People with a high risk of HBV include:
- the infants of mothers with HBV
- the sexual partners of people with HBV
- people who engage in sexual intercourse without contraception and those who have multiple sexual partners
- men who have sex with men
- people who inject illicit drugs
- those who share a household with a person who has a chronic HBV infection
- healthcare and public safety workers who are at risk of occupational exposure to blood or contaminated bodily fluids
- people receiving hemodialysis, which is a type of kidney treatment
- people taking medications that suppress the immune system, such as chemotherapy for cancer
- people with HIV
- those who come from a region with a high incidence of HBV
- all women during pregnancy
People can prevent HBV infection by:
- wearing appropriate protective equipment when working in healthcare settings or dealing with medical emergencies
- not sharing needles
- following safe sexual practices
- cleaning any blood spills or dried blood with gloved hands using a 1:10 dilution of one part household bleach to 10 parts water
A vaccine against HBV has been available since 1982.
People who should receive this vaccine include:
- all infants, children, and adolescents without a previous vaccination
- all healthcare workers
- those who may have had exposure to blood and blood products through work or treatment
- people undergoing dialysis and the recipients of solid organ transplants
- residents and staff of correctional facilities, halfway houses, and community residences
- those who inject drugs
- people who share a household or engage in sexual intercourse with someone who has a chronic HBV infection
- those with multiple sexual partners
- people who travel to countries where HBV is common
The HBV vaccine comes in three doses. A person at any age can be given the first injection, but babies should be given the first injection soon after birth. The second shot should take place at least 1 month after the first one.
Adults can take the third dose at least 8 weeks after the second and 16 weeks after the first dose. Kids will not be given the third dose until they reach 24 weeks.
How long does it last?
According to the World Health Organization (WHO), in over 95 percent of the babies, teenagers, and adolescents who receive it, “the full vaccine series induces protective antibody levels.”

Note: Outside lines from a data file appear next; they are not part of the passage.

theorem gaspTamper_keeps {β : Bool} {σ s : State} (h : Keeps β σ s) :
    Keeps β σ (gaspTamper s) := by
  unfold gaspTamper
  repeat' first
    | with_reducible assumption | with_reducible apply fePut_keeps | with_reducible apply gaspStage_keeps
    | with_reducible apply gaspEnd_keeps | split | simp only [Keeps.update] | dsimp only

theorem execLastGaspStore_keeps {β : Bool} {σ s : State} (h : Keeps β σ s) (slot : BitVec 2) (agrees : Bool) :
    KeepsOut β σ (execLastGaspStore slot agrees s) := by
  unfold execLastGaspStore
  repeat' first
    | with_reducible assumption | with_reducible apply KeepsOut.next | with_reducible apply gaspStore_keeps
    | dsimp only | split

theorem execLgAttempt_keeps {β : Bool} {σ s : State} (h : Keeps β σ s) (nt : Word64) (tick : Word64) (vhold : BitVec
    11) (temp : BitVec 16) (vpa : BitVec 12) :
    KeepsOut β σ (execLgAttempt nt tick vhold temp vpa s) := by
  unfold execLgAttempt
  repeat' first
    | with_reducible assumption | with_reducible apply KeepsOut.next | with_reducible apply gaspAttempt_keeps
    | dsimp only | split

theorem execLgCca_keeps {β : Bool} {σ s : State} (h : Keeps β σ s) (level : BitVec 16) :
    KeepsOut β σ (execLgCca level s) := by
  unfold execLgCca
  repeat' first
    | with_reducible assumption | with_reducible apply KeepsOut.next | with_reducible apply gaspCca_keeps
    | dsimp only | split

theorem execLgCut_keeps {β : Bool} {σ s : State} (h : Keeps β σ s) :
    KeepsOut β σ (execLgCut s) := by
  unfold execLgCut
  repeat' first
    | with_reducible assumption | with_reducible apply KeepsOut.next | with_reducible apply gaspCut_keeps
    | dsimp only | split

theorem execLgFrameEnd_keeps {β : Bool} {σ s : State} (h : Keeps β σ s) (tick : Word64) (radiated : Word64) (temp :
    BitVec 16) :
    KeepsOut β σ (execLgFrameEnd tick radiated temp s) := by
  unfold execLgFrameEnd
  repeat' first
    | with_reducible assumption | with_reducible apply KeepsOut.next | with_reducible apply gaspFrameEnd_keeps
    | dsimp only | split

theorem execLgAckWindow_keeps {β : Bool} {σ s : State} (h : Keeps β σ s) (level : BitVec 16) :
    KeepsOut β σ (execLgAckWindow level s) := by
  unfold execLgAckWindow
  repeat' first
    | with_reducible assumption | with_reducible apply KeepsOut.next | with_reducible apply gaspAckWindow_keeps
    | dsimp only | split

theorem supChanPut_keeps {β : Bool} {σ s : State} (h : Keeps β σ s) (c : Nat) (v : SupChan) :
    Keeps β σ (supChanPut c v s) := by
  unfold supChanPut
  repeat' first
    | with_reducible assumption | with_reducible apply supPut_keeps | simp only [Keeps.update] | dsimp only | split

theorem supErr_keeps {β : Bool} {σ s : State} (h : Keeps β σ s) (f : Fld) :
    Keeps β σ (supErr f s) := by
  unfold supErr
  repeat' first
    | with_reducible assumption | with_reducible apply note_keeps | dsimp only | split

theorem supRecord_keeps {β : Bool} {σ s : State} (h : Keeps β σ s) (r : SupRecord) :
    Keeps β σ (supRecord r s) := by
  unfold supRecord
  try lift_lets
  repeat' first
    | with_reducible assumption
    | (intro x; first
        | (have hx : Keeps β σ x := ?_); clear_value x | (have hx : Keeps β σ x.2 := ?_); clear_value x
        | (have hx : Keeps β σ x.2.2 := ?_); clear_value x | clear_value x)
    | with_reducible apply fcount_keeps | with_reducible apply fset_keeps | with_reducible apply supPut_keeps
    | with_reducible apply supNote_keeps | with_reducible apply Keeps.ite | split | simp only [Keeps.update]
    | lift_lets | subst x | dsimp only

theorem supPop_keeps {β : Bool} {σ s : State} (h : Keeps β σ s) (i : Init) :
    Keeps β σ (supPop i s).2 := by
  unfold supPop
  try lift_lets
  repeat' first
    | with_reducible assumption
    | (intro x; first
        | (have hx : Keeps β σ x := ?_); clear_value x | (have hx : Keeps β σ x.2 := ?_); clear_value x
        | (have hx : Keeps β σ x.2.2 := ?_); clear_value x | clear_value x)
    | with_reducible apply supPut_keeps | with_reducible apply wrList_keeps | with_reducible apply fset_keeps
    | with_reducible apply capturePut_keeps | simp only [Keeps.update] | lift_lets | subst x | dsimp only | split

theorem supSag_keeps {β : Bool} {σ s : State} (h : Keeps β σ s) (v : SupSeen) :
    Keeps β σ (supSag v s) := by
  unfold supSag
  try lift_lets
  repeat' first
    | with_reducible assumption
    | (intro x; first
        | (have hx : Keeps β σ x := ?_); clear_value x | (have hx : Keeps β σ x.2 := ?_); clear_value x
        | (have hx : Keeps β σ x.2.2 := ?_); clear_value x | clear_value x)
    | with_reducible apply supChanPut_keeps | with_reducible apply supRecord_keeps | with_reducible apply fset_keeps
    | with_reducible apply supNote_keeps | with_reducible apply Keeps.ite | split | simp only [Keeps.update]
    | lift_lets | subst x | dsimp only

theorem supSwell_keeps {β : Bool} {σ s : State} (h : Keeps β σ s) (v : SupSeen) :
    Keeps β σ (supSwell v s) := by
  unfold supSwell
  try lift_lets
  repeat' first
    | with_reducible assumption
    | (intro x; first
        | (have hx : Keeps β σ x := ?_); clear_value x | (have hx : Keeps β σ x.2 := ?_); clear_value x
        | (have hx : Keeps β σ x.2.2 := ?_); clear_value x | clear_value x)
    | with_reducible apply supChanPut_keeps | with_reducible apply supRecord_keeps | with_reducible apply fset_keeps
    | with_reducible apply supNote_keeps | with_reducible apply Keeps.ite | split | simp only [Keeps.update]
    | lift_lets | subst x | dsimp only

theorem supOutage_keeps {β : Bool} {σ s : State} (h : Keeps β σ s) (v : SupSeen) (cond : SupCond) :
    Keeps β σ (supOutage v cond s) := by
  unfold supOutage
  try lift_lets
  repeat' first
    | with_reducible assumption
    | (intro x; first
        | (have hx : Keeps β σ x := ?_); clear_value x | (have hx : Keeps β σ x.2 := ?_); clear_value x
        | (have hx : Keeps β σ x.2.2 := ?_); clear_value x | clear_value x)
    | with_reducible apply fset_keeps | with_reducible apply supChanPut_keeps | with_reducible apply supNote_keeps
    | with_reducible apply supRecord_keeps | with_reducible apply gaspBegin_keeps | with_reducible apply Keeps.ite
    | split | simp only [Keeps.update] | lift_lets | subst x | dsimp only

theorem supOut_keeps {β : Bool} {σ s : State} (h : Keeps β σ s) (v : SupSeen) (n : Nat) :
    Keeps β σ (supOut v n s) := by
  unfold supOut
  try lift_lets
  repeat' first
    | with_reducible assumption
    | (intro x; first
        | (have hx : Keeps β σ x := ?_); clear_value x | (have hx : Keeps β σ x.2 := ?_); clear_value x
        | (have hx : Keeps β σ x.2.2 := ?_); clear_value x | clear_value x)
    | with_reducible apply supChanPut_keeps | with_reducible apply fset_keeps | with_reducible apply supNote_keeps
    | with_reducible apply supRecord_keeps | with_reducible apply wakeArrive_keeps
    | with_reducible apply supOutage_keeps | with_reducible apply Keeps.ite | split | simp only [Keeps.update]
    | lift_lets | subst x | dsimp only

theorem supRefresh_keeps {β : Bool} {σ s : State} (h : Keeps β σ s) (c : Nat) (rms : Nat) (nt : Nat) (n : Nat)
    (above : Bool) (dist : Bool) (lost : Bool) :
    Keeps β σ (supRefresh c rms nt n above dist lost s) := by
  unfold supRefresh
  try lift_lets
  repeat' first
    | with_reducible assumption
    | (intro x; first
        | (have hx : Keeps β σ x := ?_); clear_value x | (have hx : Keeps β σ x.2 := ?_); clear_value x
        | (have hx : Keeps β σ x.2.2 := ?_); clear_value x | clear_value x)
    | with_reducible apply fset_keeps | with_reducible apply supOut_keeps | with_reducible apply supSwell_keeps
    | with_reducible apply supSag_keeps | with_reducible apply Keeps.ite | split | lift_lets | subst x | dsimp only

theorem supFast_keeps {β : Bool} {σ s : State} (h : Keeps β σ s) (c : Nat) (nt : Nat) (flag : Bool) :
    Keeps β σ (supFast c nt flag s) := by
  unfold supFast
  try lift_lets
  repeat' first
    | with_reducible assumption
    | (intro x; first
        | (have hx : Keeps β σ x := ?_); clear_value x | (have hx : Keeps β σ x.2 := ?_); clear_value x
        | (have hx : Keeps β σ x.2.2 := ?_); clear_value x | clear_value x)
    | with_reducible apply supOutage_keeps | with_reducible apply Keeps.ite | split | lift_lets | subst x
    | dsimp only

theorem supCrossing_keeps {β : Bool} {σ s : State} (h : Keeps β σ s) (c : Nat) (nt : Nat) (freq : Nat) :
    Keeps β σ (supCrossing c nt freq s) := by
  unfold supCrossing
  try lift_lets
  repeat' first
    | with_reducible assumption
    | (intro x; first
        | (have hx : Keeps β σ x := ?_); clear_value x | (have hx : Keeps β σ x.2 := ?_); clear_value x
        | (have hx : Keeps β σ x.2.2 := ?_); clear_value x | clear_value x)
    | with_reducible apply fset_keeps | with_reducible apply wr64_keeps | with_reducible apply Keeps.ite | split
    | lift_lets | subst x | dsimp only

theorem supDisturbed_keeps {β : Bool} {σ s : State} (h : Keeps β σ s) :
    Keeps β σ (supDisturbed s) := by
  unfold supDisturbed
  repeat' first
    | with_reducible assumption | with_reducible apply fset_keeps | (with_reducible apply Keeps.foldl; intro u y hu)
    | dsimp only | split

theorem supOverRange_keeps {β : Bool} {σ s : State} (h : Keeps β σ s) (c : Nat) (negative : Bool) :
    Keeps β σ (supOverRange c negative s) := by
  unfold supOverRange
  try lift_lets
  repeat' first
    | with_reducible assumption
    | (intro x; first
        | (have hx : Keeps β σ x := ?_); clear_value x | (have hx : Keeps β σ x.2 := ?_); clear_value x
        | (have hx : Keeps β σ x.2.2 := ?_); clear_value x | clear_value x)
    | with_reducible apply fset_keeps | with_reducible apply supNote_keeps | with_reducible apply supDisturbed_keeps
    | with_reducible apply supPut_keeps | with_reducible apply Keeps.ite | split | simp only [Keeps.update]
    | lift_lets | subst x | dsimp only

theorem supDisturbEnd_keeps {β : Bool} {σ s : State} (h : Keeps β σ s) (c : Nat) :
    Keeps β σ (supDisturbEnd c s) := by
  unfold supDisturbEnd
  repeat' first
    | with_reducible assumption | with_reducible apply supDisturbed_keeps | with_reducible apply fset_keeps
    | with_reducible apply supPut_keeps | with_reducible apply Keeps.ite | split | simp only [Keeps.update]
    | dsimp only

theorem secSlew_keeps {β : Bool} {σ s : State} (h : Keeps β σ s) :
    Keeps β σ (secSlew s) := by
  unfold secSlew
  try lift_lets
  repeat' first
    | with_reducible assumption
    | (intro x; first
        | (have hx : Keeps β σ x := ?_); clear_value x | (have hx : Keeps β σ x.2 := ?_); clear_value x
        | (have hx : Keeps β σ x.2.2 := ?_); clear_value x | clear_value x)
    | with_reducible apply timeRem_keeps | with_reducible apply Keeps.ite | split | lift_lets | subst x | dsimp only

theorem secQuality_keeps {β : Bool} {σ s : State} (h : Keeps β σ s) :
    Keeps β σ (secQuality s) := by
  unfold secQuality
  try lift_lets
  repeat' first
    | with_reducible assumption
    | (intro x; first
        | (have hx : Keeps β σ x := ?_); clear_value x | (have hx : Keeps β σ x.2 := ?_); clear_value x
        | (have hx : Keeps β σ x.2.2 := ?_); clear_value x | clear_value x)
    | with_reducible apply timePut_keeps | with_reducible apply wr_keeps | with_reducible apply timeQual_keeps
    | with_reducible apply Keeps.ite | split | simp only [Keeps.update] | lift_lets | subst x | dsimp only

theorem secPulse_keeps {β : Bool} {σ s : State} (h : Keeps β σ s) (tick : Nat) :
    Keeps β σ (secPulse tick s) := by
  unfold secPulse
  repeat' first
    | with_reducible assumption | with_reducible apply fcount_keeps | with_reducible apply timePut_keeps
    | with_reducible apply Keeps.ite | split | simp only [Keeps.update] | dsimp only

theorem secStep_keeps {β : Bool} {σ s : State} (h : Keeps β σ s) (sec : Nat) :
    Keeps β σ (secStep sec s) := by
  unfold secStep
  try lift_lets
  repeat' first
    | with_reducible assumption
    | (intro x; first
        | (have hx : Keeps β σ x := ?_); clear_value x | (have hx : Keeps β σ x.2 := ?_); clear_value x
        | (have hx : Keeps β σ x.2.2 := ?_); clear_value x | clear_value x)
    | with_reducible apply timeStep_keeps | with_reducible apply timeRem_keeps | with_reducible apply timePut_keeps
    | with_reducible apply timeNote_keeps | with_reducible apply fcount_keeps | with_reducible apply wr64_keeps
    | split | simp only [Keeps.update] | lift_lets | subst x | dsimp only

theorem secF10_keeps {β : Bool} {σ s : State} (h : Keeps β σ s) (sec : Nat) (f10 : Nat) :
    Keeps β σ (secF10 sec f10 s) := by
  unfold secF10
  try lift_lets
  repeat' first
    | with_reducible assumption
    | (intro x; first
        | (have hx : Keeps β σ x := ?_); clear_value x | (have hx : Keeps β σ x.2 := ?_); clear_value x
        | (have hx : Keeps β σ x.2.2 := ?_); clear_value x | clear_value x)
    | with_reducible apply fset_keeps | with_reducible apply Keeps.ite | split | lift_lets | subst x | dsimp only

theorem timeSecond_keeps {β : Bool} {σ s : State} (h : Keeps β σ s) (sec : Nat) (tick : Nat) (f10 : Nat) :
    Keeps β σ (timeSecond sec tick f10 s) := by
  unfold timeSecond
  repeat' first
    | with_reducible assumption | with_reducible apply secF10_keeps | with_reducible apply secStep_keeps
    | with_reducible apply secPulse_keeps | with_reducible apply secQuality_keeps
    | with_reducible apply secSlew_keeps | with_reducible apply raiseEvt_keeps | with_reducible apply Keeps.ite
    | split | dsimp only

theorem execSupZeroCrossing_keeps {β : Bool} {σ s : State} (h : Keeps β σ s) (chan : BitVec 2) (nt : Word64) (freq :
    BitVec 24) :
    KeepsOut β σ (execSupZeroCrossing chan nt freq s) := by
  unfold execSupZeroCrossing
  repeat' first
    | with_reducible assumption | with_reducible apply KeepsOut.next | with_reducible apply supCrossing_keeps
    | dsimp only | split

theorem execSupRmsRefresh_keeps {β : Bool} {σ s : State} (h : Keeps β σ s) (chan : BitVec 2) (rms : BitVec 24) (nt :
    Word64) (sample : Nat) (above : Bool) (dist : Bool) (lost : Bool) :
    KeepsOut β σ (execSupRmsRefresh chan rms nt sample above dist lost s) := by
  unfold execSupRmsRefresh
  repeat' first
    | with_reducible assumption | with_reducible apply KeepsOut.next | with_reducible apply supRefresh_keeps
    | dsimp only | split

theorem execSupFastOutage_keeps {β : Bool} {σ s : State} (h : Keeps β σ s) (chan : BitVec 2) (nt : Word64) (flag :
    Bool) :
    KeepsOut β σ (execSupFastOutage chan nt flag s) := by
  unfold execSupFastOutage
  repeat' first
    | with_reducible assumption | with_reducible apply KeepsOut.next | with_reducible apply supFast_keeps
    | dsimp only | split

Immune memory caused by the HBV vaccine will last in healthy people for at least 30 years. That said, studies are ongoing on the duration of the safety provided by the vaccine.
The HBV vaccine is well tolerated by many.
According to the CDC the fever and soreness at the injection site are the most common side effects of the HBV vaccine. In this area too, a person can experience swelling , redness and hard skin.
Very rarely, a severe form of allergic reaction called anaphylaxis may be caused by HBV vaccination.
Is it live?
No live virus is found on the HBV vaccine. It means women are safe to obtain during pregnancy and lactation.
HBV infections can cause a range of life threatening complications, including:
- Cirrhosis. This causes scarring on the liver and inhibits liver functions. It can lead to liver failure.
- Liver failure. Also known as end stage liver disease, this can progress either rapidly or over a longer period. The liver cannot replace damaged cells or function.
- Liver cancer. Chronic HPV increases the risk of liver cancer.
While HBV is a major health issue around the world, the vaccine offers effective protection against the virus for most people.